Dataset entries
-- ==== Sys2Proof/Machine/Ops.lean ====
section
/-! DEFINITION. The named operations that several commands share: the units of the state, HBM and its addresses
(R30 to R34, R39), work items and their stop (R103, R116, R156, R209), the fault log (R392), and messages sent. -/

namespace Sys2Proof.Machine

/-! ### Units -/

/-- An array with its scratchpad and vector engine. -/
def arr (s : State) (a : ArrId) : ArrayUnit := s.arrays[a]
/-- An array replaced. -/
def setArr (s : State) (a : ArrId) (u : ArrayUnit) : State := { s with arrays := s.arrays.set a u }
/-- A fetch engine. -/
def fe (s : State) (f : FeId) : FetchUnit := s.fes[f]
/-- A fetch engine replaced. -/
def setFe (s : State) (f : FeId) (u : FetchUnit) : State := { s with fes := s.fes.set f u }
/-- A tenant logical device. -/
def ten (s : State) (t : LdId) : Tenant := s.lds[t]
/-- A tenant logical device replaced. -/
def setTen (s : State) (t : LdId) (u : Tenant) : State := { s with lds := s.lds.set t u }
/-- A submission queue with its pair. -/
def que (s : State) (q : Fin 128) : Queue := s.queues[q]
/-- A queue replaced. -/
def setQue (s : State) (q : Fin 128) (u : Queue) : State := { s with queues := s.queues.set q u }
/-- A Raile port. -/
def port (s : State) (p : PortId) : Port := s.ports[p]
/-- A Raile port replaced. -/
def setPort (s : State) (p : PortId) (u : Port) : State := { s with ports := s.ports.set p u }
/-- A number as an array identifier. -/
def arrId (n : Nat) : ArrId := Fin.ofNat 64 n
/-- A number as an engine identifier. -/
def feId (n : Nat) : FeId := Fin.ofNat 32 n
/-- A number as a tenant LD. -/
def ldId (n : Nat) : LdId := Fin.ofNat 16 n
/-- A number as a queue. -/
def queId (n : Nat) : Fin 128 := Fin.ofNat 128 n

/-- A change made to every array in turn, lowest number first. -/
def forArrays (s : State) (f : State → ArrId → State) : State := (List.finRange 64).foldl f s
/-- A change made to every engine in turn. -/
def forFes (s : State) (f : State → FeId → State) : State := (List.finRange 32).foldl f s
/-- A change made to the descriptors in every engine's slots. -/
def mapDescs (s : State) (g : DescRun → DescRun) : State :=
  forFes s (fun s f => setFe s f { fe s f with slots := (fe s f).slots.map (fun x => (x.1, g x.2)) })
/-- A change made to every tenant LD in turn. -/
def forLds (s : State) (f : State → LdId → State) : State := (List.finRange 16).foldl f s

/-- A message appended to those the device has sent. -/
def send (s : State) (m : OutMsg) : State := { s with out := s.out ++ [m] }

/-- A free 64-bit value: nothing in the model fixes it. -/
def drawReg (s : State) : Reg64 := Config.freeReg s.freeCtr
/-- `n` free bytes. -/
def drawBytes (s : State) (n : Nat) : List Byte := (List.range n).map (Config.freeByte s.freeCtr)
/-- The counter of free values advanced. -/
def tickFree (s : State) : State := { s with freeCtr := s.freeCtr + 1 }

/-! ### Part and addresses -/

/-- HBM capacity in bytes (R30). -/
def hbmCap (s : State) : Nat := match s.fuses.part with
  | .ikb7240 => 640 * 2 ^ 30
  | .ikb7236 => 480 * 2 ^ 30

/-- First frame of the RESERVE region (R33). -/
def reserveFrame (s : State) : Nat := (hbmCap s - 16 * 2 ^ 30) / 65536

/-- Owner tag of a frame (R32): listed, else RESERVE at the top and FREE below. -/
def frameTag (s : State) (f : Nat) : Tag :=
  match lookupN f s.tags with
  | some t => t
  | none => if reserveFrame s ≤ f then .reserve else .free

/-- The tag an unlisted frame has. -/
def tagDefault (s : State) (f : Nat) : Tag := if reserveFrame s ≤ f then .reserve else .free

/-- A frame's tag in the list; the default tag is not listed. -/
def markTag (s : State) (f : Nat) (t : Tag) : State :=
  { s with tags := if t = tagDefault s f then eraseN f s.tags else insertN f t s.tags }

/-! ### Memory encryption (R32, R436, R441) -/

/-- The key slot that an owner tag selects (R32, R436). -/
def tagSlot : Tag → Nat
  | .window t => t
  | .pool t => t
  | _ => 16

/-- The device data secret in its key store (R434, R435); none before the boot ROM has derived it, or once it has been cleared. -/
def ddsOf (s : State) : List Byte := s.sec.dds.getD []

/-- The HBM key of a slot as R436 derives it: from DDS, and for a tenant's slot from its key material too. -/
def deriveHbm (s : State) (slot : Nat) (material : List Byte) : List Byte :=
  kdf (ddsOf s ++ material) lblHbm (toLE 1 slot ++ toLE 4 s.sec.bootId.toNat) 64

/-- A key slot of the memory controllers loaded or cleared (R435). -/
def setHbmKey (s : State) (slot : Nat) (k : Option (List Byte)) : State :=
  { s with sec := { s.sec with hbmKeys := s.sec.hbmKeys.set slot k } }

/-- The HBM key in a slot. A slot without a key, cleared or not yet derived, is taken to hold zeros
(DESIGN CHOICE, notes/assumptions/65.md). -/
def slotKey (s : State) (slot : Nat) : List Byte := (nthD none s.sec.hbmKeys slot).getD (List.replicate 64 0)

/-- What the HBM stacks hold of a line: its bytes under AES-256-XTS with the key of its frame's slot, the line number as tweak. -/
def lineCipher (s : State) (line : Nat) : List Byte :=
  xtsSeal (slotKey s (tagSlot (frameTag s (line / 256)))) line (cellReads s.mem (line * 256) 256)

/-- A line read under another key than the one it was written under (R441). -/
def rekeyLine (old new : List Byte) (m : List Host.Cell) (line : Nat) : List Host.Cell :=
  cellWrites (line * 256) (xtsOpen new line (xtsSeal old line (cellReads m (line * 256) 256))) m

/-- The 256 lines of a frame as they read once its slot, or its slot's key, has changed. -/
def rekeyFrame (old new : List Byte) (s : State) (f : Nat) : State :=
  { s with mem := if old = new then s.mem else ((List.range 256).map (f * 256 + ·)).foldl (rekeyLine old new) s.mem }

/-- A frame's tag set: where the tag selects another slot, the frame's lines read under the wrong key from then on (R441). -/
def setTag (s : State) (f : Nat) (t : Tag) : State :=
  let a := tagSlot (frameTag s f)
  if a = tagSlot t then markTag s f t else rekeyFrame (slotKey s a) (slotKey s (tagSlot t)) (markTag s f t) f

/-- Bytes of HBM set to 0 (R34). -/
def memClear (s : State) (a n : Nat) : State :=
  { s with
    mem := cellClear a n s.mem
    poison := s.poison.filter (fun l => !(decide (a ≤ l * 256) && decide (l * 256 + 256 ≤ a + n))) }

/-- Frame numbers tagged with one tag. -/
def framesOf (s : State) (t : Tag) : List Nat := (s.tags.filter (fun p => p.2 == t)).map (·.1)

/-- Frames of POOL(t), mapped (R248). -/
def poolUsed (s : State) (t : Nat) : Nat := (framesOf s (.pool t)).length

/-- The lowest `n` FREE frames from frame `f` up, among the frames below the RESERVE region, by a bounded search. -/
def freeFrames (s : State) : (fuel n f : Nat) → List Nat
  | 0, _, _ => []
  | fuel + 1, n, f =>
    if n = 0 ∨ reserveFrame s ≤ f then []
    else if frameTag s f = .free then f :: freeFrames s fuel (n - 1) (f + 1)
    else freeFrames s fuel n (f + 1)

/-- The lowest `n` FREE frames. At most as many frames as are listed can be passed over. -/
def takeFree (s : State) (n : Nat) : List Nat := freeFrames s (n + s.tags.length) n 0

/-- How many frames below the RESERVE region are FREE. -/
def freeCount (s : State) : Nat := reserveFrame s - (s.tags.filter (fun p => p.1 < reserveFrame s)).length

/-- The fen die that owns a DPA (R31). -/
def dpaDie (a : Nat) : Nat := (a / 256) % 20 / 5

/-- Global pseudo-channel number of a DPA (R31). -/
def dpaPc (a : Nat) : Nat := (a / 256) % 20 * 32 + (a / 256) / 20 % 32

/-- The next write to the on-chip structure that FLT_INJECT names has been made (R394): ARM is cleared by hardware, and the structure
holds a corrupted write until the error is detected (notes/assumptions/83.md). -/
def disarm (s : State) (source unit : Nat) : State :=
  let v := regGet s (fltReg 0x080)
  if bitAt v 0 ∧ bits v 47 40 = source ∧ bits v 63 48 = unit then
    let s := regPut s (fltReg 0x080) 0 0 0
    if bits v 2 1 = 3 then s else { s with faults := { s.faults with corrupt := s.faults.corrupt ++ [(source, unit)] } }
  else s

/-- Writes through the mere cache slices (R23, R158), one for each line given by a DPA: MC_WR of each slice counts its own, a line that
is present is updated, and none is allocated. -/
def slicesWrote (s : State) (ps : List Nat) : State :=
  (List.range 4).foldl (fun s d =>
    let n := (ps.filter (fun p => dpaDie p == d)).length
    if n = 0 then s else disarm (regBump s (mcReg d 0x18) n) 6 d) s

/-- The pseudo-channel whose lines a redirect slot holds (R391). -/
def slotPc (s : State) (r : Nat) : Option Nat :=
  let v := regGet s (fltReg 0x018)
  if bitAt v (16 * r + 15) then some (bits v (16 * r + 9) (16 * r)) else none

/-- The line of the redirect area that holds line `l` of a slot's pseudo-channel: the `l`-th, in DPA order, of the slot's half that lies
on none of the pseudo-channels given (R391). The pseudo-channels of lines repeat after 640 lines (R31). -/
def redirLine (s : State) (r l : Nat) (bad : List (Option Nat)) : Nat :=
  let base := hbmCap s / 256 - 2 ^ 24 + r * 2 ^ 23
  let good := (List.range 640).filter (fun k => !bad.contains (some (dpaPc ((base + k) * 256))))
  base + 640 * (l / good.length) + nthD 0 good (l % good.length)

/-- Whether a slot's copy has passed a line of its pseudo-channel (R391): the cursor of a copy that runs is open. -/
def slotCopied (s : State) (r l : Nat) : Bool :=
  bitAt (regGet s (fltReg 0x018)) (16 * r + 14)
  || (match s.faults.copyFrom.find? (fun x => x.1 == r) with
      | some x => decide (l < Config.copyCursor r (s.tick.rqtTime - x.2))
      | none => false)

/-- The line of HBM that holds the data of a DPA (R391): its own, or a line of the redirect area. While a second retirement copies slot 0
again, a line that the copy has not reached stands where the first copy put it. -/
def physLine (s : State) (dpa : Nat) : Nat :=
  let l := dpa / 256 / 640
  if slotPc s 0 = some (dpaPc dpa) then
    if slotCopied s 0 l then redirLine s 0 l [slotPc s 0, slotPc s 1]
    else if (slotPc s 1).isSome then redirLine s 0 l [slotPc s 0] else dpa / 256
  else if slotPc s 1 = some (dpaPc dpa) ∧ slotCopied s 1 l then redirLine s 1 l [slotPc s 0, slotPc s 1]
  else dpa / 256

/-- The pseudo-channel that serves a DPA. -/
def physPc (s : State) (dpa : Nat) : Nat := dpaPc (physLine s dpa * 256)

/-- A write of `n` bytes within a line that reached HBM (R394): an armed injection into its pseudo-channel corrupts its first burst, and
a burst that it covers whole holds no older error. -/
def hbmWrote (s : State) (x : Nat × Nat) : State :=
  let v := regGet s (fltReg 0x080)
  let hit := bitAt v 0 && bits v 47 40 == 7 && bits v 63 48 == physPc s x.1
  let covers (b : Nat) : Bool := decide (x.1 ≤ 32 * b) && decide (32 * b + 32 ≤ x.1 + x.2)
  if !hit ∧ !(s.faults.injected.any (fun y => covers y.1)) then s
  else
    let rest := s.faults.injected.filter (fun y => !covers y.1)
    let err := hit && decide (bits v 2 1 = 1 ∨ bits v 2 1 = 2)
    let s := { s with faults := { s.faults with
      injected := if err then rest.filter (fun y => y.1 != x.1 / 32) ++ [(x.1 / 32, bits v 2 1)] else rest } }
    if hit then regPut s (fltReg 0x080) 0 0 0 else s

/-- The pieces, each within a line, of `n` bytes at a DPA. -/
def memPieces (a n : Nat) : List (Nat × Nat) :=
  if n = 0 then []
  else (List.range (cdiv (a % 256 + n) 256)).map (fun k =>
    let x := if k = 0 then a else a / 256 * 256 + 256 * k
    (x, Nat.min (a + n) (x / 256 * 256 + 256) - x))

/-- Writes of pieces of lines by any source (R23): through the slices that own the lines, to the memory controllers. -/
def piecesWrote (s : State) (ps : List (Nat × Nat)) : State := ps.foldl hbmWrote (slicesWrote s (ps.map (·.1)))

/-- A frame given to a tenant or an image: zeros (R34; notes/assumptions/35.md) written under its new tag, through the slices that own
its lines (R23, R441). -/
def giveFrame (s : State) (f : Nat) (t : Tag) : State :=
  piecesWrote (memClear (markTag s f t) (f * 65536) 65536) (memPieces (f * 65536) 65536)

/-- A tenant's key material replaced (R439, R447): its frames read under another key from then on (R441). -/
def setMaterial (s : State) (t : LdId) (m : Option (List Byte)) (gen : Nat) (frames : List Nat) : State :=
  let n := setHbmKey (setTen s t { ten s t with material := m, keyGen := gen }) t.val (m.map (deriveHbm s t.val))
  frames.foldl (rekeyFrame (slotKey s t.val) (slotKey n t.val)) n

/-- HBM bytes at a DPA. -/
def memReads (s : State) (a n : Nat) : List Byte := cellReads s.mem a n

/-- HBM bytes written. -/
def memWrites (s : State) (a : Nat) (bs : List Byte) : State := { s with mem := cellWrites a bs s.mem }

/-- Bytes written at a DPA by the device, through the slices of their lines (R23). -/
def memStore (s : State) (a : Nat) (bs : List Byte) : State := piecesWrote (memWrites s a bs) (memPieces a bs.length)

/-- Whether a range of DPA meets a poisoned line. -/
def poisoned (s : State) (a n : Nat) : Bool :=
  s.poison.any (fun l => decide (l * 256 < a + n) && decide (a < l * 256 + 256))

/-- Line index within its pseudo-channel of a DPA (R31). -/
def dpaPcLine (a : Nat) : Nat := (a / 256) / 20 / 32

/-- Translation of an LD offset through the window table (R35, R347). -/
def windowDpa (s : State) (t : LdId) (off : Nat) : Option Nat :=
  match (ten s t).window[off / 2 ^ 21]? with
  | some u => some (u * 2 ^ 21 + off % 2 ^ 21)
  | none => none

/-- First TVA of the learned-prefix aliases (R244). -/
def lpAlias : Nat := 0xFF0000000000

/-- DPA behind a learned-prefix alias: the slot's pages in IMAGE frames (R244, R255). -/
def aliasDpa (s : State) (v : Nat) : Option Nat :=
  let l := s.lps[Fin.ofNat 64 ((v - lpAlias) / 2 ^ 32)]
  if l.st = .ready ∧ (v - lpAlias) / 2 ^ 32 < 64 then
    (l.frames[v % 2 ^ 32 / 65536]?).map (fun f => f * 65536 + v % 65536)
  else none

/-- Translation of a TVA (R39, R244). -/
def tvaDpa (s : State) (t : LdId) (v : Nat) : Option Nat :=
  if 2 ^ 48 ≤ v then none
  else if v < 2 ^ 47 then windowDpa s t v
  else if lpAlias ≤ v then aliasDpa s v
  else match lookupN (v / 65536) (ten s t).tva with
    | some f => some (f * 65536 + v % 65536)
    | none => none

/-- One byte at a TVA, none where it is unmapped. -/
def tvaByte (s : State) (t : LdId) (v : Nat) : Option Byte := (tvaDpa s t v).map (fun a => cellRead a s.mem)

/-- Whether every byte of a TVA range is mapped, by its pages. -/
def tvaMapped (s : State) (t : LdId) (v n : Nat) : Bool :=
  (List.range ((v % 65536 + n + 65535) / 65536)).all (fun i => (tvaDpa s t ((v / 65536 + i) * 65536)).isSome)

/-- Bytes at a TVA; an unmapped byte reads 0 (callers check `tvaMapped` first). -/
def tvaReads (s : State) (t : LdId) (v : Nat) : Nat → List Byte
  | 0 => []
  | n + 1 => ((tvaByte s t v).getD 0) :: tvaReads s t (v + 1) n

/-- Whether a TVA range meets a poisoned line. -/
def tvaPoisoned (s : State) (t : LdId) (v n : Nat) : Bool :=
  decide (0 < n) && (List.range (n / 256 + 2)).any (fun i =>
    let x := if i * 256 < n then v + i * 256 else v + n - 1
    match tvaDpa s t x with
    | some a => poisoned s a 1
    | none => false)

Exercise: Quote the records above from their first line through the line containing "engine replaced. -/", both ends included.

Answer to this exercise:
-- ==== Sys2Proof/Machine/Ops.lean ====
section
/-! DEFINITION. The named operations that several commands share: the units of the state, HBM and its addresses
(R30 to R34, R39), work items and their stop (R103, R116, R156, R209), the fault log (R392), and messages sent. -/

namespace Sys2Proof.Machine

/-! ### Units -/

/-- An array with its scratchpad and vector engine. -/
def arr (s : State) (a : ArrId) : ArrayUnit := s.arrays[a]
/-- An array replaced. -/
def setArr (s : State) (a : ArrId) (u : ArrayUnit) : State := { s with arrays := s.arrays.set a u }
/-- A fetch engine. -/
def fe (s : State) (f : FeId) : FetchUnit := s.fes[f]
/-- A fetch engine replaced. -/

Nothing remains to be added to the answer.